*** Opening LISTED RECORDS ***

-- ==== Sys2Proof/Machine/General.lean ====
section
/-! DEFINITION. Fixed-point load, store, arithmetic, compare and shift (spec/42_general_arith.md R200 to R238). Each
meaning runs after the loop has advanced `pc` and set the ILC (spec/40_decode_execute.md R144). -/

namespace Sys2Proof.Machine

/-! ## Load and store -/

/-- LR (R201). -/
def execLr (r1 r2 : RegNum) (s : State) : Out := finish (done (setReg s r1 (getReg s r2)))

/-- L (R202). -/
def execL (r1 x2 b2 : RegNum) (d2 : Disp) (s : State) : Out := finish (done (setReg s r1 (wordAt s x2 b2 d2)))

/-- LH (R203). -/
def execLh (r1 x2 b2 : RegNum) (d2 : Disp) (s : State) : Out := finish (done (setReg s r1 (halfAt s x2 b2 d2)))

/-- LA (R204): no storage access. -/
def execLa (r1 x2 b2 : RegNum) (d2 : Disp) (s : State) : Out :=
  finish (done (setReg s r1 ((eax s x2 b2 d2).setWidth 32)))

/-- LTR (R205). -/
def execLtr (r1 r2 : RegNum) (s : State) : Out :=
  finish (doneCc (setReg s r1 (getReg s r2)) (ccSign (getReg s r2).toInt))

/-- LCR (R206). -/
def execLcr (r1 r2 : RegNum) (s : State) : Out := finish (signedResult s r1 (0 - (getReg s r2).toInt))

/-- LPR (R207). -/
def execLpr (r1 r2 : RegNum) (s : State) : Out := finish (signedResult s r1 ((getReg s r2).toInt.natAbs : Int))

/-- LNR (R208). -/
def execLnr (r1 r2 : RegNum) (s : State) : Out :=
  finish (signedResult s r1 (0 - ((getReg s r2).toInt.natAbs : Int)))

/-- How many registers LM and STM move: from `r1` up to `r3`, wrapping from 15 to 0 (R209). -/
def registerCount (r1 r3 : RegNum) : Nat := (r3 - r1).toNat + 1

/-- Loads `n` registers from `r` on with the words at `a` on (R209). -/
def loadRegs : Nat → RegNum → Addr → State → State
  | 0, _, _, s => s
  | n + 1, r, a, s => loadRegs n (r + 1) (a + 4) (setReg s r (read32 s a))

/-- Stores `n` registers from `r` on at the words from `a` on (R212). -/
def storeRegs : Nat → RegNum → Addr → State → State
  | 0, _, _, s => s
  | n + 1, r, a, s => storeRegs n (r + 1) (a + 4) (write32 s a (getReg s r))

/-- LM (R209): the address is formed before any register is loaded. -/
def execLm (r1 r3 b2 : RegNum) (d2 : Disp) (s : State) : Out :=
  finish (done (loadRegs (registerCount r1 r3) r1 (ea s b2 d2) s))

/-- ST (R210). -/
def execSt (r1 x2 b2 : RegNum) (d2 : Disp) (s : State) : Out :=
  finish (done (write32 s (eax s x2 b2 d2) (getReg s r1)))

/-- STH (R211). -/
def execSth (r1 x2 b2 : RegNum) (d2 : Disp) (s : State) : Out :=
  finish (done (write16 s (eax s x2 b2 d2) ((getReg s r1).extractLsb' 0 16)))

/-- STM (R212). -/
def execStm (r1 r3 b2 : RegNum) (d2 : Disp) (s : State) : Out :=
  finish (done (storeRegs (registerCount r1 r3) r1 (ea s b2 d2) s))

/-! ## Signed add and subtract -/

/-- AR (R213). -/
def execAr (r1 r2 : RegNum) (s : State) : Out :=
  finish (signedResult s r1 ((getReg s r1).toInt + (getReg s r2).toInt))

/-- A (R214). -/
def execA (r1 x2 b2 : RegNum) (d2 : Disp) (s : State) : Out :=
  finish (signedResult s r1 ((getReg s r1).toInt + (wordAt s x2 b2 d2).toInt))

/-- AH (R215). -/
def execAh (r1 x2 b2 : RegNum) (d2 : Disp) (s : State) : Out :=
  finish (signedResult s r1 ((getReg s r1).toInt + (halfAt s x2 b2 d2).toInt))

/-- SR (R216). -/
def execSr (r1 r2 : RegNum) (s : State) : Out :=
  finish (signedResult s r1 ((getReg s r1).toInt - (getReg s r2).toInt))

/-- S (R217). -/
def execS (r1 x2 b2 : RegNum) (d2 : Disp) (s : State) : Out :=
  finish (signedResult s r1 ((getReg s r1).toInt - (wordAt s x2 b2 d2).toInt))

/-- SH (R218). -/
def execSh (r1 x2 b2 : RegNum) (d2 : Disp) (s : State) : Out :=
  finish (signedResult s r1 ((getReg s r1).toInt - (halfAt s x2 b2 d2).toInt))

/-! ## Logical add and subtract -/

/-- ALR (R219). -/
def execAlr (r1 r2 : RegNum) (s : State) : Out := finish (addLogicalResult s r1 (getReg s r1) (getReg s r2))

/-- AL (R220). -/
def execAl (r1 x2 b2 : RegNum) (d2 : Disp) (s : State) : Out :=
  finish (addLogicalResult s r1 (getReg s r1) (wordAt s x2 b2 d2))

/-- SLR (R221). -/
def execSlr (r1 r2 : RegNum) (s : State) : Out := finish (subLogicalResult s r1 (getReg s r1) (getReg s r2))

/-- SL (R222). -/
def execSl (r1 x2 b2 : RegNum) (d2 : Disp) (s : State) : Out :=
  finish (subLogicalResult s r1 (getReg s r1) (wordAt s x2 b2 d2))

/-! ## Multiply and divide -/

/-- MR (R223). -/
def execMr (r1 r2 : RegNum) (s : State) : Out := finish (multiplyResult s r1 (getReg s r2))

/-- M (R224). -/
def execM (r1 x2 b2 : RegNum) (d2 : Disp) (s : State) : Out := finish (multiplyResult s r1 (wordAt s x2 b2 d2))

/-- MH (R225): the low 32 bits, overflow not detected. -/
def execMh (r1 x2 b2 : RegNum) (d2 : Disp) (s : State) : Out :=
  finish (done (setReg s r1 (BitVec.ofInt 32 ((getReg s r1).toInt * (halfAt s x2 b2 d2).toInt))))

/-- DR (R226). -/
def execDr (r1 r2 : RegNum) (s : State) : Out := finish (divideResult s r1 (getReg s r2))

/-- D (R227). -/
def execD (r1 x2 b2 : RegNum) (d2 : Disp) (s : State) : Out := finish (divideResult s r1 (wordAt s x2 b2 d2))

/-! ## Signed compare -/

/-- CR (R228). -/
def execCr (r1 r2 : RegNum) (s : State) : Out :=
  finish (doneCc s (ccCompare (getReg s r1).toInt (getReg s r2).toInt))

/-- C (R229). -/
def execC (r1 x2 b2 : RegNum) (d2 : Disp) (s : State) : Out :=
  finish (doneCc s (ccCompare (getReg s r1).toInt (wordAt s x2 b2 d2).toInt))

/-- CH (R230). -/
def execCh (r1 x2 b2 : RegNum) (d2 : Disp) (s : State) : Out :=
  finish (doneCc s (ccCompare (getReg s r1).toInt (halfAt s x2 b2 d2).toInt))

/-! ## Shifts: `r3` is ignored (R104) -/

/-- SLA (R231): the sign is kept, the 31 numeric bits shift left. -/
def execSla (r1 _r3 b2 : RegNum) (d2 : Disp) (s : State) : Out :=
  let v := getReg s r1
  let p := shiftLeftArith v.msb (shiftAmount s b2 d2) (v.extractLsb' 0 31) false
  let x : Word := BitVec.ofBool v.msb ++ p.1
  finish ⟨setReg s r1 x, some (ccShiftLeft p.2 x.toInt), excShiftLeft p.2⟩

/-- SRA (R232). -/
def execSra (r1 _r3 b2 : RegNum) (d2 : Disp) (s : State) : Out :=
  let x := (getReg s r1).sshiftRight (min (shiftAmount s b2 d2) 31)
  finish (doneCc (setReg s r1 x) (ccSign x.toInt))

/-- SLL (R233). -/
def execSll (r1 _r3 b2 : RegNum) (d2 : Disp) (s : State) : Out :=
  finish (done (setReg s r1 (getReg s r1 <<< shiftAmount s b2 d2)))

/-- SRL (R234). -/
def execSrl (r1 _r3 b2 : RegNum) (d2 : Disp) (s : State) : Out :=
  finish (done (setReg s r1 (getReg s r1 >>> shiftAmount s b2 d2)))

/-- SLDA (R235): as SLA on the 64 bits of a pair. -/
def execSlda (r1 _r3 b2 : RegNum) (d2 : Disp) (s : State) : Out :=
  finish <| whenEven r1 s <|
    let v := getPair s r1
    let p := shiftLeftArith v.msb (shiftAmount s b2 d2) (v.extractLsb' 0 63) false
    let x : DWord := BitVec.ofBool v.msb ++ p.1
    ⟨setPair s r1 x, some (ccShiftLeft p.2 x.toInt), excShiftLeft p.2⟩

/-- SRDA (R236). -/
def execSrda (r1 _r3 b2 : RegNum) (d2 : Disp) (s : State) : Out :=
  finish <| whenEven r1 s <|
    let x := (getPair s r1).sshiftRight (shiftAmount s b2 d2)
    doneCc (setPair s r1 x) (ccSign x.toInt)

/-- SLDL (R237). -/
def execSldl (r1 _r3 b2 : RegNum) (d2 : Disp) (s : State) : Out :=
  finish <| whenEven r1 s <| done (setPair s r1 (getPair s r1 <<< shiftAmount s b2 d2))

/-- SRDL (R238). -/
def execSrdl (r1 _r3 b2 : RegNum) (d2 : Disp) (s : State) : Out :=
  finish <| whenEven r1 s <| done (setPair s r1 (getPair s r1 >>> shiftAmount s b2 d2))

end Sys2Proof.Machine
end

*** Closing LISTED RECORDS ***

REQUIREMENT. The range runs from the line above containing "SRA (R232). -/" to the line containing "let v := getPair s r1", inclusive. Restate those lines word for word and no others.

TASK RESPONSE.
/-- SRA (R232). -/
def execSra (r1 _r3 b2 : RegNum) (d2 : Disp) (s : State) : Out :=
  let x := (getReg s r1).sshiftRight (min (shiftAmount s b2 d2) 31)
  finish (doneCc (setReg s r1 x) (ccSign x.toInt))

/-- SLL (R233). -/
def execSll (r1 _r3 b2 : RegNum) (d2 : Disp) (s : State) : Out :=
  finish (done (setReg s r1 (getReg s r1 <<< shiftAmount s b2 d2)))

/-- SRL (R234). -/
def execSrl (r1 _r3 b2 : RegNum) (d2 : Disp) (s : State) : Out :=
  finish (done (setReg s r1 (getReg s r1 >>> shiftAmount s b2 d2)))

/-- SLDA (R235): as SLA on the 64 bits of a pair. -/
def execSlda (r1 _r3 b2 : RegNum) (d2 : Disp) (s : State) : Out :=
  finish <| whenEven r1 s <|
    let v := getPair s r1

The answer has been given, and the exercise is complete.